In the winter semester of 2018, Driscoll also began teaching the Criminal Clinic, which combines practical experience with academic study. Students are put into field placements in the criminal justice system, then they reflect on that experience in the classroom. One of her favourite parts of the course is the full-day mock trial at the end, with “pretend” jurors and witnesses. “It’s quite a production,” she says. “Students are on their feet in a real courtroom, in a safe place to make mistakes.”
Sharing more than legal knowledge
With 21 years of experience as a Crown attorney, Driscoll has a great deal of practical information to share with her students, but she aspires to impart even more than that. “I want to let them know that they’re all going to find their way, even if they aren’t making straight As or winning moot prizes,” she says. “I wish someone had told me that when I was in law school.”
The best part of teaching is the connections that Driscoll makes with her students. She stays in touch with many of them, and others become colleagues. Some had different careers before they came to law school, which she finds interesting.
Teaching is a good reminder of how much of a privilege it is to work in the criminal justice system.

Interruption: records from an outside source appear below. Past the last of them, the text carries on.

theorem doVariantDispatch_sound {core : Nat} {s : State} (h : s.Sound) : (doVariantDispatch core s).Sound := by
  unfold doVariantDispatch
  apply State.exchangeTask_sound h
  intro s r x rec hs
  split
  · extract_lets ld vOf setAt scale cs above unserved mask s1 s2 s3 s4 s5 s6 s7 touched s8
    have h0 : ld.1.Sound := State.loadAll_sound hs
    have h1 : s1.Sound := by
      refine foldl_sound _ _ (fun s c hs => ?_) h0
      split
      · exact State.copyRow_sound hs
      · exact hs
    have h3 : s3.Sound := State.writeChoices_sound (State.writeChoices_sound (State.zeroFill_sound h1))
    have h4 : s4.Sound := by
      unfold s4
      cases r.operand (r.task.par 16 4) with
      | none => exact h3
      | some o => exact foldl_sound _ _ (fun _ _ h => State.putBits_sound h) h3
    have h5 : s5.Sound := State.count_sound h4
    have h6 : s6.Sound := by
      unfold s6
      split
      · exact h5
      · exact State.raiseOnce_sound (State.count_sound h5)
    have h7 : s7.Sound := by
      unfold s7
      split
      · exact h6
      · exact State.raiseOnce_sound (State.count_sound h6)
    exact State.endTask_sound (State.modPart_sound h7)
  · exact State.endTask_sound hs

theorem State.putRows_sound {s : State} {r : Running} {t : Tensor} {backward : Bool} {rows : List (Nat × List Fp)} (h : s.Sound) : (State.putRows s r t backward rows).2.Sound := by
  unfold State.putRows
  try dsimp only
  repeat' first
    | with_reducible assumption
    | with_reducible apply State.store_sound
    | with_reducible apply State.recordGrad_sound
    | with_reducible apply foldl_sound
    | (intro _; intros; try dsimp only)
    | split
    | with_reducible apply State.mk_sound

theorem State.combine_sound {s : State} {core : Nat} {mode : Nat} (h : s.Sound) : (State.combine s core mode).Sound := by
  unfold State.combine
  try dsimp only
  repeat' first
    | with_reducible assumption
    | with_reducible apply State.exchangeTask_sound
    | with_reducible apply State.loadAll_sound
    | with_reducible apply State.putRows_sound
    | with_reducible apply State.endTask_sound
    | with_reducible apply State.useFree_sound
    | with_reducible apply foldl_sound
    | (intro _; intros; try dsimp only)
    | split
    | with_reducible apply State.mk_sound

theorem doExpertCombine_sound {core : Nat} {s : State} (h : s.Sound) : (doExpertCombine core s).Sound := by
  unfold doExpertCombine
  try dsimp only
  repeat' first
    | with_reducible assumption
    | with_reducible apply State.combine_sound
    | with_reducible apply foldl_sound
    | (intro _; intros; try dsimp only)
    | split
    | with_reducible apply State.mk_sound

theorem doVariantCombine_sound {core : Nat} {s : State} (h : s.Sound) : (doVariantCombine core s).Sound := by
  unfold doVariantCombine
  try dsimp only
  repeat' first
    | with_reducible assumption
    | with_reducible apply State.combine_sound
    | with_reducible apply foldl_sound
    | (intro _; intros; try dsimp only)
    | split
    | with_reducible apply State.mk_sound

theorem State.combineBack_sound {s : State} {core : Nat} {mode : Nat} (h : s.Sound) : (State.combineBack s core mode).Sound := by
  unfold State.combineBack
  try dsimp only
  repeat' first
    | with_reducible assumption
    | with_reducible apply State.exchangeTask_sound
    | with_reducible apply State.loadAll_sound
    | with_reducible apply State.store_sound
    | with_reducible apply State.writeTallies_sound
    | with_reducible apply State.zeroFill_sound
    | with_reducible apply State.recordGrad_sound
    | with_reducible apply State.endTask_sound
    | with_reducible apply State.useFree_sound
    | with_reducible apply foldl_sound
    | (intro _; intros; try dsimp only)
    | split
    | with_reducible apply State.mk_sound

theorem doExpertCombineBackward_sound {core : Nat} {s : State} (h : s.Sound) : (doExpertCombineBackward core s).Sound := by
  unfold doExpertCombineBackward
  try dsimp only
  repeat' first
    | with_reducible assumption
    | with_reducible apply State.combineBack_sound
    | with_reducible apply foldl_sound
    | (intro _; intros; try dsimp only)
    | split
    | with_reducible apply State.mk_sound

theorem doVariantCombineBackward_sound {core : Nat} {s : State} (h : s.Sound) : (doVariantCombineBackward core s).Sound := by
  unfold doVariantCombineBackward
  try dsimp only
  repeat' first
    | with_reducible assumption
    | with_reducible apply State.combineBack_sound
    | with_reducible apply foldl_sound
    | (intro _; intros; try dsimp only)
    | split
    | with_reducible apply State.mk_sound

theorem State.dispatchBack_sound {s : State} {core : Nat} {mode : Nat} (h : s.Sound) : (State.dispatchBack s core mode).Sound := by
  unfold State.dispatchBack
  try dsimp only
  repeat' first
    | with_reducible assumption
    | with_reducible apply State.exchangeTask_sound
    | with_reducible apply State.loadAll_sound
    | with_reducible apply State.putRows_sound
    | with_reducible apply State.endTask_sound
    | with_reducible apply State.useFree_sound
    | with_reducible apply foldl_sound
    | (intro _; intros; try dsimp only)
    | split
    | with_reducible apply State.mk_sound

theorem doExpertDispatchBackward_sound {core : Nat} {s : State} (h : s.Sound) : (doExpertDispatchBackward core s).Sound := by
  unfold doExpertDispatchBackward
  try dsimp only
  repeat' first
    | with_reducible assumption
    | with_reducible apply State.dispatchBack_sound
    | with_reducible apply foldl_sound
    | (intro _; intros; try dsimp only)
    | split
    | with_reducible apply State.mk_sound

theorem doVariantDispatchBackward_sound {core : Nat} {s : State} (h : s.Sound) : (doVariantDispatchBackward core s).Sound := by
  unfold doVariantDispatchBackward
  try dsimp only
  repeat' first
    | with_reducible assumption
    | with_reducible apply State.dispatchBack_sound
    | with_reducible apply foldl_sound
    | (intro _; intros; try dsimp only)
    | split
    | with_reducible apply State.mk_sound

theorem State.touchTally_sound {s : State} {p : Nat} {tally : List Byte} (h : s.Sound) : (State.touchTally s p tally).Sound := by
  unfold State.touchTally
  try dsimp only
  repeat' first
    | with_reducible assumption
    | with_reducible apply State.modPart_sound
    | with_reducible apply foldl_sound
    | (intro _; intros; try dsimp only)
    | split
    | with_reducible apply State.mk_sound

theorem State.writeHalos_sound {s : State} {p : Nat} {pl : Plan} {g : Nat} {i : Nat} {t : Task} (h : s.Sound) : (State.writeHalos s p pl g i t).Sound := by
  unfold State.writeHalos
  try dsimp only
  repeat' first
    | with_reducible assumption
    | with_reducible apply State.count_sound
    | with_reducible apply State.writeQueue_sound
    | with_reducible apply foldl_sound
    | (intro _; intros; try dsimp only)
    | split
    | with_reducible apply State.mk_sound

theorem State.takeHalos_sound {s : State} {c : Nat} {r : Running} (h : s.Sound) : (State.takeHalos s c r).Sound := by
  unfold State.takeHalos
  try dsimp only
  repeat' first
    | with_reducible assumption
    | with_reducible apply State.readQueueN_sound
    | with_reducible apply State.modCore_sound
    | with_reducible apply foldl_sound
    | (intro _; intros; try dsimp only)
    | split
    | with_reducible apply State.mk_sound

theorem State.payHalos_sound {s : State} {p : Nat} {pl : Plan} {g : Nat} {i : Nat} {t : Task} (h : s.Sound) : (State.payHalos s p pl g i t).Sound := by
  unfold State.payHalos
  try dsimp only
  repeat' first
    | with_reducible assumption
    | with_reducible apply State.modCore_sound
    | with_reducible apply foldl_sound
    | (intro _; intros; try dsimp only)
    | split
    | with_reducible apply State.mk_sound

theorem State.runConv_sound {s : State} {c : Nat} {r : Running} {k : ConvRun} {out : Tensor} {lines : List (List ConvElement)} (h : s.Sound) : (State.runConv s c r k out lines).Sound := by
  unfold State.runConv
  try dsimp only
  repeat' first
    | with_reducible assumption
    | with_reducible apply State.loadAll_sound
    | with_reducible apply State.storeShare_sound
    | with_reducible apply State.recordGrad_sound
    | with_reducible apply State.modCore_sound
    | with_reducible apply State.useFree_sound
    | with_reducible apply State.count_sound
    | with_reducible apply State.endTask_sound
    | with_reducible apply foldl_sound
    | (intro _; intros; try dsimp only)
    | split
    | with_reducible apply State.mk_sound

theorem State.convTiles_sound {s : State} {c : Nat} {r : Running} {k : ConvRun} {tl : Tiling} {sh : Share} {t0 : Tensor} (h : s.Sound) : (State.convTiles s c r k tl sh t0).1.Sound := by
  unfold State.convTiles
  try dsimp only
  repeat' first
    | with_reducible assumption
    | with_reducible apply State.set_sound
    | with_reducible apply State.count_sound
    | with_reducible apply foldl_sound
    | (intro _; intros; try dsimp only)
    | split
    | with_reducible apply State.mk_sound

theorem State.convTask_sound {s : State} {c : Nat} {dir : Nat} (h : s.Sound) : (State.convTask s c dir).Sound := by
  unfold State.convTask
  split
  · exact h
  · next r _ =>
    split
    · exact h
    · extract_lets s1
      have h1 : s1.Sound := State.takeFrames_sound h
      split
      · exact State.endEmpty_sound (State.keepCredits_sound (State.count_sound h1))
      · split
        · next z in0 out _ _ _ =>
          extract_lets x
          split
          · exact State.endTask_sound h1
          · next sh _ =>
            split
            · exact State.endTask_sound h1
            · have h2 := State.convTiles_sound (c := c) (r := r) (k := x.1) (tl := x.2) (sh := sh) (t0 := in0.t) h1
              revert h2
              generalize s1.convTiles c r x.1 x.2 sh in0.t = y
              rcases y with ⟨s', _ | bad⟩
              · exact fun h2 => State.runConv_sound h2
              · exact fun h2 => State.tileIllegal_sound h2
        · exact State.endTask_sound h1

theorem doConvForward_sound {core : Nat} {s : State} (h : s.Sound) : (doConvForward core s).Sound := by
  unfold doConvForward
  try dsimp only
  repeat' first
    | with_reducible assumption
    | with_reducible apply State.convTask_sound
    | with_reducible apply foldl_sound
    | (intro _; intros; try dsimp only)
    | split
    | with_reducible apply State.mk_sound

theorem doConvDataGradient_sound {core : Nat} {s : State} (h : s.Sound) : (doConvDataGradient core s).Sound := by
  unfold doConvDataGradient
  try dsimp only
  repeat' first
    | with_reducible assumption
    | with_reducible apply State.convTask_sound
    | with_reducible apply foldl_sound
    | (intro _; intros; try dsimp only)
    | split
    | with_reducible apply State.mk_sound

theorem doConvWeightGradient_sound {core : Nat} {s : State} (h : s.Sound) : (doConvWeightGradient core s).Sound := by
  unfold doConvWeightGradient
  try dsimp only
  repeat' first
    | with_reducible assumption
    | with_reducible apply State.convTask_sound
    | with_reducible apply foldl_sound
    | (intro _; intros; try dsimp only)
    | split
    | with_reducible apply State.mk_sound

theorem doCropAndResize_sound {core : Nat} {s : State} (h : s.Sound) : (doCropAndResize core s).Sound := by
  unfold doCropAndResize
  try dsimp only
  repeat' first
    | with_reducible assumption
    | with_reducible apply State.takeFrames_sound
    | with_reducible apply State.endTask_sound
    | with_reducible apply State.loadAll_sound
    | with_reducible apply State.store_sound
    | with_reducible apply State.load_sound
    | with_reducible apply State.count_sound
    | with_reducible apply State.raiseOnce_sound
    | with_reducible apply foldl_sound
    | (intro _; intros; try dsimp only)
    | split
    | with_reducible apply State.mk_sound

theorem doChannelArgmax_sound {core : Nat} {s : State} (h : s.Sound) : (doChannelArgmax core s).Sound := by
  unfold doChannelArgmax
  try dsimp only
  repeat' first
    | with_reducible assumption
    | with_reducible apply State.takeFrames_sound
    | with_reducible apply State.endTask_sound
    | with_reducible apply State.loadAll_sound
    | with_reducible apply State.putBits_sound
    | with_reducible apply State.store_sound
    | with_reducible apply State.count_sound
    | with_reducible apply foldl_sound
    | (intro _; intros; try dsimp only)
    | split
    | with_reducible apply State.mk_sound

end Sys2Proof.Machine
end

One young female student in Driscoll’s Criminal Trial Practice class several years ago stands out. “She was well prepared and good on her feet, and she had a quiet manner,” she says. “When she finished law school, she met with me to talk about becoming a Crown attorney. After our chat, she turned down a job at a law firm to become a Crown attorney. Maybe I do help my students find their way, which is very rewarding.”
Driscoll knew she wanted to be a lawyer when she took a law course in Grade 12 at Halifax West High School, where she watched a trial with Judge Alanna Murphy (LLB ’86) and Halifax criminal lawyer Joel Pink (LLB ’69). “I think I can do that,” she recalls telling herself at the time. Now she has come full circle. “I love the students’ enthusiasm and excitement, which really energizes me. Teaching is a good reminder of how much of a privilege it is to work in the criminal justice system.”